## DATA PROVIDED:
-- ==== Sys2Proof/Certificates/Slice0/Obligations.lean ====
section
/-! DEFINITION. The statements for the provers, from the numbered rules of spec/: encoding, decode and faults, the nine
commands, the host's window, and the invariants of the machine. -/

open Sys2Proof Sys2Proof.Machine

/-! ### Encoding (30_encoding) -/

/-- R141 to R149: decode of the words of a well-formed command, whatever follows them, gives the command back with every
operand. -/
def Obligations.EncodingRoundTrip : Prop :=
  ∀ (i : Instr) (rest : List Word), i.wf = true → decode (encode i ++ rest) = .ok i

/-- R141 to R149, R171: a command that decode gives is well formed and the words it was read from are its encoding. -/
def Obligations.DecodedWordsAreTheEncoding : Prop :=
  ∀ (ws : List Word) (i : Instr), decode ws = .ok i → i.wf = true ∧ i.len ≤ ws.length ∧ ws.take i.len = encode i

/-- R154 and 95_test_vectors E1 to E13: words written out from the encoding tables decode to the command they stand for. -/
def Obligations.WrittenWordsDecode : Prop :=
  decode [0x00F80012#32, 0x00780078#32, 0x00050000#32, 0x43340000#32, 0x00000064#32]
      = .ok (.curvedText ⟨120#16, 120#16, 0#16, 5#8, 0x00F8#16, 0x43340000#32, 100#16⟩)
    ∧ encode (.curvedText ⟨120#16, 120#16, 0#16, 5#8, 0x00F8#16, 0x43340000#32, 100#16⟩)
      = [0x00F80012#32, 0x00780078#32, 0x00050000#32, 0x43340000#32, 0x00000064#32]
    ∧ decode [0x00F80002#32] = .ok (.clear 0x00F8#16)
    ∧ decode [0xFFFF0111#32, 0x0007FFFB#32, 0x00FF0301#32]
      = .ok (.bmText { x := 0xFFFB#16, y := 7#16, taddr := 0x301#16, tlen := 0xFF#8, color := 0xFFFF#16, cen := true })
    ∧ decode [0x00000010#32, 0x0000000A#32, 0x00010000#32]
      = .ok (.tileText { x := 10#16, y := 0#16, taddr := 0#16, tlen := 1#8, color := 0#16, cen := false })

/-! ### Decode, faults and start (40_engine, 60_exceptions) -/

/-- R171, R172: when the words at `CP` are the encoding of a well-formed command, all inside command RAM, and no other
agent's turn is due, the step of a running engine between commands is that command. (model: log 1, 2) -/
def Obligations.StepRunsTheDecodedCommand : Prop :=
  ∀ (s : State) (i : Instr), s.ready → s.turnDue = false → i.wf = true → s.cp.toNat + i.len ≤ 1024 →
    (∀ k < i.len, (encode i)[k]? = some (s.cmdRead (s.cp.toNat + k))) → step s = exec i s

/-- R171, R320, R322, R324: the first failing check of decode faults in that step: `RUN` is idle, `STATUS.FAULT` is set,
`FAULT_CAUSE`, `FAULT_CP` and `FAULT_WORD` are written, `CP` and everything else stay; when no check fails the step is the
command whose encoding stands at `CP`. (model: log 1) -/
def Obligations.DecodeFaultsOrRuns : Prop :=
  ∀ (s : State), s.ready → s.turnDue = false →
    (∀ c w, s.faultAt = some (c, w) →
      step s = .next { s with
        run := .idle, fault := true, faultCause := c, faultCp := s.cp, faultWord := w, plan := spendPlan s.plan 1 }) ∧
    (s.faultAt = none → ∃ i : Instr, i.wf = true ∧ s.cp.toNat + i.len ≤ 1024 ∧
      (∀ k < i.len, (encode i)[k]? = some (s.cmdRead (s.cp.toNat + k))) ∧ step s = exec i s)

/-- R49, R50, R51: the three fault registers change only in a step that is a reset, or the engine's and a decode that
fails. (model: log 1) -/
def Obligations.FaultRegistersOnlyByFaults : Prop :=
  ∀ (s t : State), step s = .next t →
    (t.faultCause, t.faultCp, t.faultWord) ≠ (s.faultCause, s.faultCp, s.faultWord) →
    s.turnTaken = some .reset ∨ (s.turnTaken = none ∧ s.ready ∧ ∃ r, s.fetch = .error r)

/-- R170, R46, R44: a host write of `CTRL` with bit 0 set starts an idle engine at `CL_BASE` in that one step, with every
sticky bit and fault register as before; a running engine ignores the start; `SCAN_MODE` takes bit 1 either way. -/
def Obligations.StartSetsCpAndRun : Prop :=
  ∀ (s : State) (v : Word), v.getLsbD 0 = true →
    (s.run = .idle →
      s.hostWrite 0x004 4 v
        = some { s with scanMode := v.getLsbD 1, cp := s.clBase.setWidth 11, run := .running }) ∧
    (s.run = .running → s.hostWrite 0x004 4 v = some { s with scanMode := v.getLsbD 1 })

/-! ### NOP and END -/

/-- R175: `NOP` moves `CP` on by 1 and changes nothing else. (model: log 1, 2) -/
def Obligations.NopOnlyAdvances : Prop :=
  ∀ (s : State), s.quiet → exec .nop s = .next { s with inside := none, cp := s.cp + 1#11 }

/-- R176: `END` stops the engine, sets `STATUS.DONE` and keeps `CP`; the DMA agent goes on. (model: log 1, 2) -/
def Obligations.EndStopsAndKeepsCp : Prop :=
  ∀ (s : State), s.quiet → exec .endList s = .next { s with inside := none, run := .idle, done := true }

/-- R175, R176, R301, R306: the frames of `NOP`, `END`, `FLUSH` and `DMA_WAIT`, carried out from their decode or from where
another agent's turn cut them short, to their end or the next cut: what each may change. (model: log 1, 2) -/
def Obligations.FrameOfControlCommands : Prop :=
  ∀ (s t : State),
    (s.carries .nop t → t = { s with inside := t.inside, cp := t.cp, plan := t.plan }) ∧
    (s.carries .endList t →
      t = { s with inside := t.inside, cp := t.cp, plan := t.plan, run := t.run, done := t.done }) ∧
    (s.carries .flush t →
      t = { s with
        inside := t.inside, cp := t.cp, plan := t.plan,
        dmaActive := t.dmaActive, dmaIdx := t.dmaIdx, dispOut := t.dispOut }) ∧
    (s.carries .dmaWait t → t = { s with inside := t.inside, cp := t.cp, plan := t.plan })

/-! ### CLEAR (41_clear) -/

/-- R190, R191: `CLEAR` leaves every cell of the framebuffer at its colour, every byte outside the framebuffer and all
other state as before, and moves `CP` on by 1. (model: log 1, 2) -/
def Obligations.ClearFillsTheFramebuffer : Prop :=
  ∀ (s : State) (color : Cell), s.quiet →
    ∃ t, exec (.clear color) s = .next t ∧ t = { s with inside := none, cp := s.cp + 1#11, mem := t.mem } ∧
      (∀ i < 57600, t.fbRead i = color) ∧
      (∀ a, a < 0x10000 ∨ 0x2C200 ≤ a → t.ramByte a = s.ramByte a)

/-- R191: the writes of `CLEAR` are separate events in rising order: when another agent's turn falls after the decode and
`k` writes, exactly the cells below `k` are written and `CP` still names the command. (model: log 1, 2) -/
def Obligations.ClearWritesInRisingOrder : Prop :=
  ∀ (s : State) (color : Cell) (k : Nat) (a : Act) (ts : List Turn), k < 57600 → s.plan = ⟨k + 1, a⟩ :: ts →
    ∃ t, exec (.clear color) s = .next t ∧ t.plan = ⟨0, a⟩ :: ts ∧ t.cp = s.cp ∧ t.inside ≠ none ∧
      (∀ i < k, t.fbRead i = color) ∧ (∀ i, k ≤ i → t.fbRead i = s.fbRead i)

/-! ### The text commands (42 to 44) -/

/-- R202: `TILE_TEXT` draws exactly the strokes of its pseudocode in their order, each through the flat-offset check, and
moves `CP` on by 3; nothing else changes. (model: log 1, 2) -/
def Obligations.TileTextDrawsItsStrokes : Prop :=
  ∀ (s : State) (o : LineText), s.quiet → (Instr.tileText o).wf = true →
    exec (.tileText o) s
      = .next { s with
          inside := none, cp := s.cp + 3#11, mem := (s.drawStrokes (tileStrokes s.cfg o (s.textOf o.taddr))).mem }

/-- R222: `BM_TEXT` draws exactly the strokes of its pseudocode in their order and moves `CP` on by 3. (model: log 1, 2) -/
def Obligations.BmTextDrawsItsStrokes : Prop :=
  ∀ (s : State) (o : LineText), s.quiet → (Instr.bmText o).wf = true →
    exec (.bmText o) s
      = .next { s with
          inside := none, cp := s.cp + 3#11, mem := (s.drawStrokes (bmStrokes s.cfg o (s.textOf o.taddr))).mem }

/-- R242: `CURVED_TEXT` draws exactly the strokes of its pseudocode in their order, none for a NaN or infinite angle, and
moves `CP` on by 5. (model: log 1, 2) -/
def Obligations.CurvedTextDrawsItsStrokes : Prop :=
  ∀ (s : State) (o : ArcText), s.quiet → (Instr.curvedText o).wf = true →
    exec (.curvedText o) s
      = .next { s with
          inside := none, cp := s.cp + 5#11, mem := (s.drawStrokes (arcStrokes s.cfg o (s.textOf o.taddr))).mem }

/-- R203, R204, R208, R209: a `TILE_TEXT` whose every character is at most 0x20 or names no tile only moves `CP`.
(model: log 1, 2) -/
def Obligations.TileTextSkipsSpacesAndUnknownCodes : Prop :=
  ∀ (s : State) (o : LineText), s.quiet → (Instr.tileText o).wf = true →
    (∀ i < o.tlen.toNat,
      (s.textOf o.taddr i).toNat ≤ 0x20 ∨ (s.textOf o.taddr i).toNat < s.cfg.tileStart ∨
        s.cfg.tileStart + s.cfg.tileCount ≤ (s.textOf o.taddr i).toNat) →
    exec (.tileText o) s = .next { s with inside := none, cp := s.cp + 3#11 }

/-- R223, R228, R240, R252: `BM_TEXT` and `CURVED_TEXT` over characters none of which is in the lookup string only move
`CP`. (model: log 1, 2) -/
def Obligations.UnmatchedCharactersDrawNothing : Prop :=
  ∀ (s : State), s.quiet →
    (∀ o : LineText, (Instr.bmText o).wf = true → (∀ i < o.tlen.toNat, s.textOf o.taddr i ∉ s.cfg.bmLookup) →
      exec (.bmText o) s = .next { s with inside := none, cp := s.cp + 3#11 }) ∧
    (∀ o : ArcText, (Instr.curvedText o).wf = true → (∀ i < o.tlen.toNat, s.textOf o.taddr i ∉ s.cfg.bmLookup) →
      exec (.curvedText o) s = .next { s with inside := none, cp := s.cp + 5#11 })

/-- R240: a `CURVED_TEXT` whose base angle is NaN or an infinity writes nothing and completes. (model: log 1, 2) -/
def Obligations.NanOrInfiniteAngleDrawsNothing : Prop :=
  ∀ (s : State) (o : ArcText), s.quiet → o.angle.extractLsb' 23 8 = 0xFF#8 →
    exec (.curvedText o) s = .next { s with inside := none, cp := s.cp + 5#11 }

/-- R253: with the table index 0 a curved pixel lands at `(CX, CY + Rr)` and with 180 at `(CX, CY - Rr)`, where
`Rr = RADIUS - 2r`. -/
def Obligations.CurvedOrientation : Prop :=
  ∀ (o : ArcText) (k r c : Nat), r < 8 →
    ((360 - arcFloor o k c) % 360 = 0 →
      arcStroke o k r c = ⟨o.cx.toInt, o.cy.toInt + (o.radius.toInt - 2 * r), o.color⟩) ∧
    ((360 - arcFloor o k c) % 360 = 180 →
      arcStroke o k r c = ⟨o.cx.toInt, o.cy.toInt - (o.radius.toInt - 2 * r), o.color⟩)

/-- R251 where the start angle is computed without rounding: for an integer base angle `b` with
`|b - 10*(TLEN div 2)| < 2^24`, the floored angle of column `c` of the `k`-th matched character is
`s + 10k + max(c - 1, 0)` with `s = (b - 10*(TLEN div 2)) mod 360`. -/
def Obligations.CurvedClosedForm : Prop :=
  ∀ (o : ArcText) (b : Int) (k c : Nat), b.natAbs < 2 ^ 24 → o.angle = f32 b →
    (b - 10 * ((o.tlen.toNat / 2 : Nat) : Int)).natAbs < 2 ^ 24 → k < 255 → c < 8 →
    arcFloor o k c = (b - 10 * ((o.tlen.toNat / 2 : Nat) : Int)) % 360 + 10 * k + max ((c : Int) - 1) 0

/-- R15, R190, R207, R226, R248: the frames of the four drawing commands, carried out from their decode or from where
another agent's turn cut them short: only memory, `CP`, the position and the plan change; `CLEAR` leaves every byte
outside the framebuffer, a text command every byte that none of its strokes touches, and a command that goes on behind a
cut every byte that none of the strokes still ahead touches. (model: log 1, 2) -/
def Obligations.FrameOfDrawingCommands : Prop :=
  ∀ (s t : State),
    (∀ color, s.carries (.clear color) t →
      t = { s with inside := t.inside, cp := t.cp, plan := t.plan, mem := t.mem } ∧
        ∀ a, a < 0x10000 ∨ 0x2C200 ≤ a → t.ramByte a = s.ramByte a) ∧
    (∀ i : Instr, ((∃ o, i = .tileText o) ∨ (∃ o, i = .bmText o) ∨ ∃ o, i = .curvedText o) → i.wf = true →
      (s.carries i t → t = { s with inside := t.inside, cp := t.cp, plan := t.plan, mem := t.mem }) ∧
      (exec i s = .next t → ∀ a, ¬ strokesTouch (s.strokesOf i) a → t.ramByte a = s.ramByte a)) ∧
    (∀ b, s.goesOn b → step s = .next t → ∀ a, ¬ strokesTouch (s.strokesAhead b) a → t.ramByte a = s.ramByte a)

/-! ### SCAN (45_input_scan) -/

/-- R272, R273: a scan in matrix mode appends the 416 pin events of the rule, takes 16 samples, and leaves in bit `c` of
`ROW0` and `ROW1` the inverted levels of samples `2c` and `2c + 1`. (model: log 1, 2, 5, 11, 14) -/
def Obligations.MatrixScanRowsAndPins : Prop :=
  (∀ led, (matrixEvents led).length = 416) ∧
  ∀ (s : State), s.quiet → s.scanMode = false →
    ∃ t, exec .scan s = .next t ∧ t.inside = none ∧ t.cp = s.cp + 1#11 ∧
      t.pinOut = (matrixEvents s.led).reverse ++ s.pinOut ∧
      t.pins = s.pins.drop 16 ∧ t.drawn = s.drawn + (16 - s.pins.length) ∧
      (∀ c < 8, t.row0.getLsbD c = !s.drawLevel (2 * c)) ∧
      (∀ c < 8, t.row1.getLsbD c = !s.drawLevel (2 * c + 1))

/-- R272, R274: a scan in joystick mode changes no output pin, takes 5 samples and leaves their inverted levels in bits 0 to
4 of `ROW1`, all other bits of both rows 0. (model: log 1, 2, 5) -/
def Obligations.JoystickScanRows : Prop :=
  ∀ (s : State), s.quiet → s.scanMode = true →
    ∃ t, exec .scan s = .next t ∧ t.inside = none ∧ t.cp = s.cp + 1#11 ∧
      t.pinOut = s.pinOut ∧ t.srData = s.srData ∧ t.srClk = s.srClk ∧ t.srLoad = s.srLoad ∧
      t.pins = s.pins.drop 5 ∧ t.drawn = s.drawn + (5 - s.pins.length) ∧ t.row0 = 0#8 ∧
      (∀ k < 5, t.row1.getLsbD k = !s.drawLevel k) ∧ (∀ k, 5 ≤ k → t.row1.getLsbD k = false)

/-- R275, R276: what a scan does to the four speeds, from the rows it latched: left subtracts and right adds the step at the
old selection, and menu flips the sign at the new one. (model: log 1, 2) -/
def Obligations.ScanEditsSpeeds : Prop :=
  ∀ (s : State), s.quiet →
    ∃ t, exec .scan s = .next t ∧ ∀ n, t.speed n = speedAfterScan s t.row1 n

/-- R276: the debounced edits of a scan, from the rows it latched: the selection, the latch and the three event flags.
(model: log 1, 2) -/
def Obligations.ScanDebouncesEdits : Prop :=
  ∀ (s : State), s.quiet →
    ∃ t, exec .scan s = .next t ∧ t.sel.toNat = selAfterScan s.sel s.last t.row1 ∧
      t.last = lastAfterScan s.last t.row0 t.row1 ∧
      t.upEdge = (s.upEdge || upFires s.last t.row1) ∧
      t.downEdge = (s.downEdge || downFires s.last t.row1) ∧
      t.menuEdge = (s.menuEdge || menuFires s.last t.row1)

## ABOUT THIS EXERCISE:
Which lines of the material contain the string "arcFloor"? List each of them.

## RESPONSE TO THE TASK:
    ((360 - arcFloor o k c) % 360 = 0 →
    ((360 - arcFloor o k c) % 360 = 180 →
    arcFloor o k c = (b - 10 * ((o.tlen.toNat / 2 : Nat) : Int)) % 360 + 10 * k + max ((c : Int) - 1) 0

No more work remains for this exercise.